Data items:

%%

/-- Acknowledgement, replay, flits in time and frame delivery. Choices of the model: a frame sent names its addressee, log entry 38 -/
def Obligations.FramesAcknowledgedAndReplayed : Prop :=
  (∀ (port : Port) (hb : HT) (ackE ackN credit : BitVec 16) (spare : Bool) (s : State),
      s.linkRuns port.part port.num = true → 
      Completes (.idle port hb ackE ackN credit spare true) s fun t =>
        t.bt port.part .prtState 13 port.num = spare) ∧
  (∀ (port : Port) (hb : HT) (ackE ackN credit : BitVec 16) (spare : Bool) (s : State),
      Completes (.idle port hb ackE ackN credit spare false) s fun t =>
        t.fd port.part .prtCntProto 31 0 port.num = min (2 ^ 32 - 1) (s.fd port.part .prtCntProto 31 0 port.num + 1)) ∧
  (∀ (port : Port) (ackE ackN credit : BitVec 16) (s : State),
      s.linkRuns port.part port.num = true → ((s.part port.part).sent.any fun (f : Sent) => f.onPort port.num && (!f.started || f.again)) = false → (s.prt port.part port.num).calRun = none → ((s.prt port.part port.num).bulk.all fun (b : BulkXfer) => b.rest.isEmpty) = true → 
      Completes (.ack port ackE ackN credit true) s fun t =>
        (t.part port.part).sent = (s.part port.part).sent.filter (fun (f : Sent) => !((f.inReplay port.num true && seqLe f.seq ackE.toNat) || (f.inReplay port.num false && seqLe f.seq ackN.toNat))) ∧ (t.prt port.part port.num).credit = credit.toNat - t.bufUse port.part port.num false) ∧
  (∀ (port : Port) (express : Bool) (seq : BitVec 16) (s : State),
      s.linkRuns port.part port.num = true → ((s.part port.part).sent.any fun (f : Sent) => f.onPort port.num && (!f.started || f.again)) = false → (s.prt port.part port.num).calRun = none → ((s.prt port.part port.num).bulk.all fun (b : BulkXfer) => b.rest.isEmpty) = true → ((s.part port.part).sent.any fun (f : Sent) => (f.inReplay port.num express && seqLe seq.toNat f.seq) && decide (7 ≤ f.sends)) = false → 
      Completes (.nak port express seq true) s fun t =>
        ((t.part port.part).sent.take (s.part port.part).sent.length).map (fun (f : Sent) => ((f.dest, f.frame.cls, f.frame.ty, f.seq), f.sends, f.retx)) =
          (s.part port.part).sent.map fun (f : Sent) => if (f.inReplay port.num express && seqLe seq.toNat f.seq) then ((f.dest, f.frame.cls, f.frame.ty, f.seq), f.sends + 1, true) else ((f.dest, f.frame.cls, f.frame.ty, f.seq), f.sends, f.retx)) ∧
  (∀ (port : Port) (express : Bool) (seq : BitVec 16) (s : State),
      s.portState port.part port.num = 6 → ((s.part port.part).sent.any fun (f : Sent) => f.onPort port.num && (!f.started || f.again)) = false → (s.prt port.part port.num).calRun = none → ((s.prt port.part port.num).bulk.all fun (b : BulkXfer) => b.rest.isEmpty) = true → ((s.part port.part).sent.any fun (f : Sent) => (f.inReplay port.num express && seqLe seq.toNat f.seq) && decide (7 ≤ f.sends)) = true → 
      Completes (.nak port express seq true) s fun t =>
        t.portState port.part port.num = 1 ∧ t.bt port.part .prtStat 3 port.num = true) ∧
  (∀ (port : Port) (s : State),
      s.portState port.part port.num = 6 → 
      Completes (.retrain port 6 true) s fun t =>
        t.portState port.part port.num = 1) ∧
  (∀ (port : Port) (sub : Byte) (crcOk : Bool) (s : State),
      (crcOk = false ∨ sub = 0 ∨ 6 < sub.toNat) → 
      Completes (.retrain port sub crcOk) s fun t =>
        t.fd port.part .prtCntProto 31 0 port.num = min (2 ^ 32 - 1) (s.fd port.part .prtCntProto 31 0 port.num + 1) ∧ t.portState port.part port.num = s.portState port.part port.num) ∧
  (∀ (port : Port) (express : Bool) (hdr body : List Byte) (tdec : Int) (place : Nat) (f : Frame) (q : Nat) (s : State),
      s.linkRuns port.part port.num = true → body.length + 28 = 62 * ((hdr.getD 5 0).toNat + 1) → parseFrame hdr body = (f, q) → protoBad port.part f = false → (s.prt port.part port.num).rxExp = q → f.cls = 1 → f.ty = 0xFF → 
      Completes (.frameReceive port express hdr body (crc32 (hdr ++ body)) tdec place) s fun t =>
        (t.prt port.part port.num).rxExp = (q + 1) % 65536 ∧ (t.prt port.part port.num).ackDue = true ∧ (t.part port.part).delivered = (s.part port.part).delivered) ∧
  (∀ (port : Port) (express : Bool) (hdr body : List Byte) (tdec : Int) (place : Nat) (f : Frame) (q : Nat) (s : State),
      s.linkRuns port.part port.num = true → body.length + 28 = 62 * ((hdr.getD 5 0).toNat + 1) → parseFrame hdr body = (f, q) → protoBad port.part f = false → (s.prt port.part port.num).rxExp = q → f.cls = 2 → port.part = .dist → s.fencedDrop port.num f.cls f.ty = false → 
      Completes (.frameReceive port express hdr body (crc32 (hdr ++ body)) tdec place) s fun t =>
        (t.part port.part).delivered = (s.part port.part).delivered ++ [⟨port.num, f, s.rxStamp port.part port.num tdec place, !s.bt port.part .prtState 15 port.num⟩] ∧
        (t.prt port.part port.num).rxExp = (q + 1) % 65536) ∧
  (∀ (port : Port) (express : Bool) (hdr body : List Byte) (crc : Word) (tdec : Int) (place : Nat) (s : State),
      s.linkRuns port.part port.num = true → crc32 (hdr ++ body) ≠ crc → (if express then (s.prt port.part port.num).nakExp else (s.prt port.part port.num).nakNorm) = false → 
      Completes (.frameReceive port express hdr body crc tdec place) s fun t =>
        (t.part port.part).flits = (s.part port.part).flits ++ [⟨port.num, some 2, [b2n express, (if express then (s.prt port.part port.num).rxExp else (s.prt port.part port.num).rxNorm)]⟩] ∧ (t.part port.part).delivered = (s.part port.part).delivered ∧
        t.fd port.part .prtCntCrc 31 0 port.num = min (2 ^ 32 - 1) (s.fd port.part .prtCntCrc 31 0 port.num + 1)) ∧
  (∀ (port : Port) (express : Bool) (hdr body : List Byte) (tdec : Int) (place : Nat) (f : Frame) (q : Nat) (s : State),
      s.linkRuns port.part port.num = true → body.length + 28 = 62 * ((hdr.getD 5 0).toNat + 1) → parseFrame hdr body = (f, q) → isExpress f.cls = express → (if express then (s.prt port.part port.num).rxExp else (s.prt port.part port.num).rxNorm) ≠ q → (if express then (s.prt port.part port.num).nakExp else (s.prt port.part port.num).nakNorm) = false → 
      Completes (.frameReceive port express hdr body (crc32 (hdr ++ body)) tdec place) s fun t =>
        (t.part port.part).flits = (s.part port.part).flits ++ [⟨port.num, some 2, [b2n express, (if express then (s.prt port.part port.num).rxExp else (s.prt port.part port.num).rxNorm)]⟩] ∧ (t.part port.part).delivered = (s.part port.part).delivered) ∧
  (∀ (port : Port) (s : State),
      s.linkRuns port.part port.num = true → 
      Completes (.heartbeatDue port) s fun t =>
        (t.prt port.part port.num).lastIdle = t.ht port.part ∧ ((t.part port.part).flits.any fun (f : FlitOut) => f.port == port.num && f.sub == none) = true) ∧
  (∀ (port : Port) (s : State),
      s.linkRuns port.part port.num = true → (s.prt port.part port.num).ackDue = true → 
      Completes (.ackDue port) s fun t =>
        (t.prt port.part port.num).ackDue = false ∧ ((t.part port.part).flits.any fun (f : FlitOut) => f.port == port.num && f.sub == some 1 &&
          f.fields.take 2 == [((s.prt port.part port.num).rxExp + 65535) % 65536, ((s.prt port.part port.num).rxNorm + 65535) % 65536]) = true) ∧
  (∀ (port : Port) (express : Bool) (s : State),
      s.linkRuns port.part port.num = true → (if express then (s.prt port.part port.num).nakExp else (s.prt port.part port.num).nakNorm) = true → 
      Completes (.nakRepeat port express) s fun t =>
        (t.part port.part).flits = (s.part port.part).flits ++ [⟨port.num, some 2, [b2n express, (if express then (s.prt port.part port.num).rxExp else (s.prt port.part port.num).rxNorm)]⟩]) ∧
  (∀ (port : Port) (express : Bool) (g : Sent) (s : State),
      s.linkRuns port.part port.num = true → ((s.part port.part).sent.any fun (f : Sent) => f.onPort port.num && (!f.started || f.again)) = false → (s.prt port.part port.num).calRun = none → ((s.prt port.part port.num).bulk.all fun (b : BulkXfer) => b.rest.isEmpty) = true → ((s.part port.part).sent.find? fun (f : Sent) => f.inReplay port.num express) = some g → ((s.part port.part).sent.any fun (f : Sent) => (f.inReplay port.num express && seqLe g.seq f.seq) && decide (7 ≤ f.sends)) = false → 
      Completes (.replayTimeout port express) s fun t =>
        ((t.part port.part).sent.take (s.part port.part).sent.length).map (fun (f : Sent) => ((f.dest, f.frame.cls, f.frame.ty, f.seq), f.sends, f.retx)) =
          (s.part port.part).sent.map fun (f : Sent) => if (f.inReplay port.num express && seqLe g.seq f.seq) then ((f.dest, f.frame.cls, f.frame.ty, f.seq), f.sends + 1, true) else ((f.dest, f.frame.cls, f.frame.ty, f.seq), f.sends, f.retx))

%%

YOUR GOAL: Pick each line holding "nakExp" out of the entries above and return it.

EXPECTED ANSWER:
      s.linkRuns port.part port.num = true → crc32 (hdr ++ body) ≠ crc → (if express then (s.prt port.part port.num).nakExp else (s.prt port.part port.num).nakNorm) = false → 
      s.linkRuns port.part port.num = true → body.length + 28 = 62 * ((hdr.getD 5 0).toNat + 1) → parseFrame hdr body = (f, q) → isExpress f.cls = express → (if express then (s.prt port.part port.num).rxExp else (s.prt port.part port.num).rxNorm) ≠ q → (if express then (s.prt port.part port.num).nakExp else (s.prt port.part port.num).nakNorm) = false → 
      s.linkRuns port.part port.num = true → (if express then (s.prt port.part port.num).nakExp else (s.prt port.part port.num).nakNorm) = true → 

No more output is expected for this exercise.